Set down a word-for-word copy of the data below, limited to the lines from the first through the line with "ask for it, with".

INPUT DATA:
BEGIN
-- ==== Sys2Proof/Config.lean ====
section
/-! DEFINITION. What this implementation fixes: the parameters of 00_scope.md R7, and the one free value. -/

namespace Sys2Proof.Config

/-- `W`, the word width (R6, R7). -/
def width : Nat := 32

/-- `2^W`, the number of Words. -/
def wordCount : Nat := 4294967296

/-- `MAX = 2^W - 1`, the largest Word (R6, R7). -/
def maxWord : Nat := 4294967295

/-- `KG_ROUNDS`, the Miller–Rabin rounds of KEYGEN (R7, R222). -/
def kgRounds : Nat := 100

/-- `RST_KG_LO` (R7, R52). -/
def rstKgLo : Word := 0x00000000

/-- `RST_KG_HI = 2^(W/2)` (R7, R52). -/
def rstKgHi : Word := 0x00010000

/-- `RST_KG_MIN = 2^(W/2-1)` (R7, R52). -/
def rstKgMin : Word := 0x00008000

/-- `RST_KG_ATTEMPTS = 4096` (R7, R52). -/
def rstKgAttempts : Word := 0x00001000

/-- FREE VALUE: `powmod(b, e, 0)`, which R9 leaves undefined ("neither is defined for `b = 0`"). Only ENC or DEC could
ask for it, with `KEYVALID = 1` and `KEY_N = 0`, and no reachable state holds that pair (R53 (e)). The instruction runs
there with this value; nothing can be proved of it. Log entry 4 (safe). -/
opaque powmodZeroModulus : Word → Word → Word

end Sys2Proof.Config
end

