-- ==== Sys2Proof/Safety.lean ====
section
/-! DEFINITION. The invariants of every reachable state (10_state.md R33, R44, R46, R53), as claims use them. -/

namespace Sys2Proof.Machine

/-- The block's own part of the state (R31, R46): the state with the environment's ports quiet (log entries 1 and 3). -/
def State.block (s : State) : State := { s with inputs := [], rngIn := none, hostRead := none }

/-- The KeyPair invariants that do not name the configuration or the draws (46_keygen.md R231 (b), (d), (e), (f), and
`p, q >= 2` of R224). -/
structure KeyFile.Valid (k : KeyFile) : Prop where
  p_ge : 2 ≤ k.p.toNat
  q_ge : 2 ≤ k.q.toNat
  distinct : k.p ≠ k.q
  n_eq : k.n.toNat = k.p.toNat * k.q.toNat
  e_ge : 2 ≤ k.e.toNat
  e_lt : k.e.toNat < totient k.p.toNat k.q.toNat
  e_coprime : Nat.gcd k.e.toNat (totient k.p.toNat k.q.toNat) = 1
  d_ge : 1 ≤ k.d.toNat
  d_lt : k.d.toNat < totient k.p.toNat k.q.toNat
  inverse : k.e.toNat * k.d.toNat % totient k.p.toNat k.q.toNat = 1

/-- The key-file invariant (R44). -/
def State.KeysOk (s : State) : Prop :=
  (s.keyValid = false → s.keys = KeyFile.zero) ∧ (s.keyValid = true → s.keys.Valid)

/-- What holds of the command in flight: its word is CMD and its operand values are the registers (R46 (a), (b); R33),
the flags of the previous command are clear (R53 (a)), and none of the draws was taken that it did not ask for (R93). -/
structure State.FlightOk (s : State) (ctx : InFlight) : Prop where
  word_eq : ctx.word = s.cmd
  regs_eq : ctx.regs = s.snapshot
  done_clear : s.done = false
  err_clear : s.err = false
  code_clear : s.errCode = 0
  draws_asked : ∀ k < ctx.draws.length, commandResult ctx.word ctx.regs (ctx.draws.take k) = .more

/-- The invariant of every reachable state (R53, R44). -/
structure State.Inv (s : State) : Prop where
  keys_ok : s.KeysOk
  code_le : s.errCode.toNat ≤ 7
  flight_ok : ∀ ctx, s.inFlight = some ctx → s.FlightOk ctx

/-- A state some finite run of the block from reset reaches, whatever the environment does (R53, R281): the environment's
inputs are chosen before each step. -/
inductive Reachable : State → Prop where
  | reset : Reachable State.reset
  | step (s t : State) (x : Input) : Reachable s → inputStep x [] s = .next t → Reachable t

/-- `n` steps, each taking the next element of `inputs` (log entry 1), stopping at the first fault or refusal. -/
def State.run : Nat → State → Host.Outcome State Fault Refusal
  | 0, s => .next s
  | n + 1, s =>
    match step s with
    | .next t => t.run n
    | .fault r => .fault r
    | .refused r => .refused r

/-- The engine's turn in a step, with what the collaborator offers in it; absent where the engine takes none. -/
def Input.engineReply : Input → Option (Option Word)
  | .engine reply => some reply
  | .coincide _ reply _ => some reply
  | .host _ | .reset _ _ => none

/-- `env` and `trace` are an execution of the block without end and without reset (20_memory.md R95). -/
def EndlessRun (env : Nat → Input) (trace : Nat → State) : Prop :=
  ∀ k, (∀ t reply, env k ≠ .reset t reply) ∧ inputStep (env k) [] (trace k) = .next (trace (k + 1))

/-- R99 (a): the engine is weakly fair: a completion step that is enabled is eventually taken. -/
def EngineFair (env : Nat → Input) (trace : Nat → State) : Prop :=
  ∀ k, (trace k).busy = true → (trace k).rngReq = false → ∃ m ≥ k, (env m).engineReply ≠ none

/-- R99 (b): the collaborator is live: a draw request is eventually answered. -/
def CollaboratorLive (env : Nat → Input) (trace : Nat → State) : Prop :=
  ∀ k, (trace k).rngReq = true → ∃ m ≥ k, ∃ u, (env m).engineReply = some (some u)

/-- `a` is a strong witness for the odd number `c`: coprime to `c`, and with `c - 1 = d * 2^e`, `d` odd, its power `a^d`
is 1 or one of `a^d`, `a^(2d)`, ..., `a^(2^(e-1) d)` is `c - 1`, modulo `c` (44_primality.md R190 lines 9 to 16, over the
naturals). -/
def StrongWitness (c a : Nat) : Prop :=
  Nat.gcd a c = 1 ∧ ∃ d e : Nat, c - 1 = d * 2 ^ e ∧ d % 2 = 1 ∧
    (a ^ d % c = 1 ∨ ∃ j < e, a ^ (d * 2 ^ j) % c = c - 1)

/-! ### The loops of key generation, as relations (46_keygen.md R220) -/

/-- One run of a prime loop of KEYGEN (R220 lines 1 to 8 and 10 to 17; R222, R223, R228) with this many attempts left,
from the first list of draws to the second: it ends with the candidate it takes, or with none when one more candidate
would exceed the attempts. `cheap` is the loop's cheap test. -/
inductive PrimeSearch (cheap : Nat → Prop) (lo hi : Nat) : Nat → List Word → Option Nat → List Word → Prop where
  /-- Lines 3 and 12: no attempt is left. -/
  | exhausted (draws : List Word) : PrimeSearch cheap lo hi 0 draws none draws
  /-- A candidate that fails the cheap test costs one attempt and one draw, and no primality test. -/
  | tooCheap (k : Nat) (u : Word) (draws rest : List Word) (r : Option Nat) :
      ¬ cheap (lo + u.toNat * (hi - lo) / 2 ^ 32) → PrimeSearch cheap lo hi k draws r rest →
      PrimeSearch cheap lo hi (k + 1) (u :: draws) r rest
  /-- A candidate that passes the cheap test and fails the primality test costs one attempt, its draw and the test's. -/
  | notPrime (k : Nat) (u : Word) (draws tested rest : List Word) (r : Option Nat) :
      cheap (lo + u.toNat * (hi - lo) / 2 ^ 32) →
      isprime (lo + u.toNat * (hi - lo) / 2 ^ 32) 100 draws = .done false tested →
      PrimeSearch cheap lo hi k tested r rest → PrimeSearch cheap lo hi (k + 1) (u :: draws) r rest
  /-- A candidate that passes both is taken; the loop is left. -/
  | taken (k : Nat) (u : Word) (draws rest : List Word) : cheap (lo + u.toNat * (hi - lo) / 2 ^ 32) →
      isprime (lo + u.toNat * (hi - lo) / 2 ^ 32) 100 draws = .done true rest →
      PrimeSearch cheap lo hi (k + 1) (u :: draws) (some (lo + u.toNat * (hi - lo) / 2 ^ 32)) rest

/-- One run of the exponent loop of KEYGEN (R220 lines 20 to 26; R225, R228), as `PrimeSearch`. -/
inductive ExponentSearch (phi : Nat) : Nat → List Word → Option Nat → List Word → Prop where
  /-- Line 22: no attempt is left. -/
  | exhausted (draws : List Word) : ExponentSearch phi 0 draws none draws
  /-- A candidate with a factor in common with `phi` costs one attempt and one draw. -/
  | commonFactor (k : Nat) (u : Word) (draws rest : List Word) (r : Option Nat) :
      Nat.gcd (2 + u.toNat * (phi - 2) / 2 ^ 32) phi ≠ 1 → ExponentSearch phi k draws r rest →
      ExponentSearch phi (k + 1) (u :: draws) r rest
  /-- The first candidate coprime to `phi` is taken. -/
  | taken (k : Nat) (u : Word) (draws : List Word) : Nat.gcd (2 + u.toNat * (phi - 2) / 2 ^ 32) phi = 1 →
      ExponentSearch phi (k + 1) (u :: draws) (some (2 + u.toNat * (phi - 2) / 2 ^ 32)) draws

/-- The loop for `p` (R220 lines 1 to 8, R222). -/
def SearchP (kg : KgConfig) : List Word → Option Nat → List Word → Prop :=
  PrimeSearch (fun c => kg.min.toNat < c) kg.lo.toNat kg.hi.toNat kg.attempts.toNat

/-- The loop for `q` (R220 lines 9 to 17, R223), after `p`: also `q <= MAX div p` and `q != p`. -/
def SearchQ (kg : KgConfig) (p : Nat) : List Word → Option Nat → List Word → Prop :=
  PrimeSearch (fun c => kg.min.toNat < c ∧ c ≤ (2 ^ 32 - 1) / p ∧ c ≠ p) kg.lo.toNat kg.hi.toNat kg.attempts.toNat

/-- KEYGEN succeeds on these draws with this key and leaves `rest` (R220): the three loops take `p`, `q` and `e` one
after the other, `n` is their product and `d` the inverse of `e`. -/
def KeygenSucceeds (kg : KgConfig) (draws : List Word) (k : KeyFile) (rest : List Word) : Prop :=
  ∃ afterP afterQ : List Word, SearchP kg draws (some k.p.toNat) afterP ∧
    SearchQ kg k.p.toNat afterP (some k.q.toNat) afterQ ∧
    ExponentSearch ((k.p.toNat - 1) * (k.q.toNat - 1)) kg.attempts.toNat afterQ (some k.e.toNat) rest ∧
    k.n.toNat = k.p.toNat * k.q.toNat ∧ k.d.toNat < (k.p.toNat - 1) * (k.q.toNat - 1) ∧
    k.e.toNat * k.d.toNat % ((k.p.toNat - 1) * (k.q.toNat - 1)) = 1

/-- KEYGEN runs out of attempts on these draws, in one of its three loops (R220 lines 3, 12, 22; R228). -/
def KeygenExhausts (kg : KgConfig) (draws : List Word) : Prop :=
  (∃ rest, SearchP kg draws none rest) ∨
  (∃ p afterP rest, SearchP kg draws (some p) afterP ∧ SearchQ kg p afterP none rest) ∨
  (∃ p q afterP afterQ rest, SearchP kg draws (some p) afterP ∧ SearchQ kg p afterP (some q) afterQ ∧
    ExponentSearch ((p - 1) * (q - 1)) kg.attempts.toNat afterQ none rest)

/-- The first `k` draws of an infinite stream (10_state.md R47, R51). -/
def drawPrefix (stream : Nat → Word) (k : Nat) : List Word := (List.range k).map stream

/-- The codes a command may end with (60_exceptions.md R260), without KEYGEN's unreachable code 4 (R254). -/
def allowedCodes : Except DecodeReject Instr → List (BitVec 4)
  | .error _ => [6]
  | .ok i =>
    match i with
    | .div | .modadd | .modsub | .modmul | .modpow | .xform => [0, 2]
    | .modopInvalid _ => [1]
    | .gcd | .isprime => [0]
    | .modinv => [0, 2, 3]
    | .keygen => [0, 5]
    | .enc | .dec => [0, 7]

end Sys2Proof.Machine
end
END
ANSWER TO THIS PROBLEM:
-- ==== Sys2Proof/Config.lean ====
section
/-! DEFINITION. What this implementation fixes: the parameters of 00_scope.md R7, and the one free value. -/

namespace Sys2Proof.Config

/-- `W`, the word width (R6, R7). -/
def width : Nat := 32

/-- `2^W`, the number of Words. -/
def wordCount : Nat := 4294967296

/-- `MAX = 2^W - 1`, the largest Word (R6, R7). -/
def maxWord : Nat := 4294967295

/-- `KG_ROUNDS`, the Miller–Rabin rounds of KEYGEN (R7, R222). -/
def kgRounds : Nat := 100

/-- `RST_KG_LO` (R7, R52). -/
def rstKgLo : Word := 0x00000000

/-- `RST_KG_HI = 2^(W/2)` (R7, R52). -/
def rstKgHi : Word := 0x00010000

/-- `RST_KG_MIN = 2^(W/2-1)` (R7, R52). -/
def rstKgMin : Word := 0x00008000

/-- `RST_KG_ATTEMPTS = 4096` (R7, R52). -/
def rstKgAttempts : Word := 0x00001000

/-- FREE VALUE: `powmod(b, e, 0)`, which R9 leaves undefined ("neither is defined for `b = 0`"). Only ENC or DEC could
ask for it, with `KEYVALID = 1` and `KEY_N = 0`, and no reachable state holds that pair (R53 (e)). The instruction runs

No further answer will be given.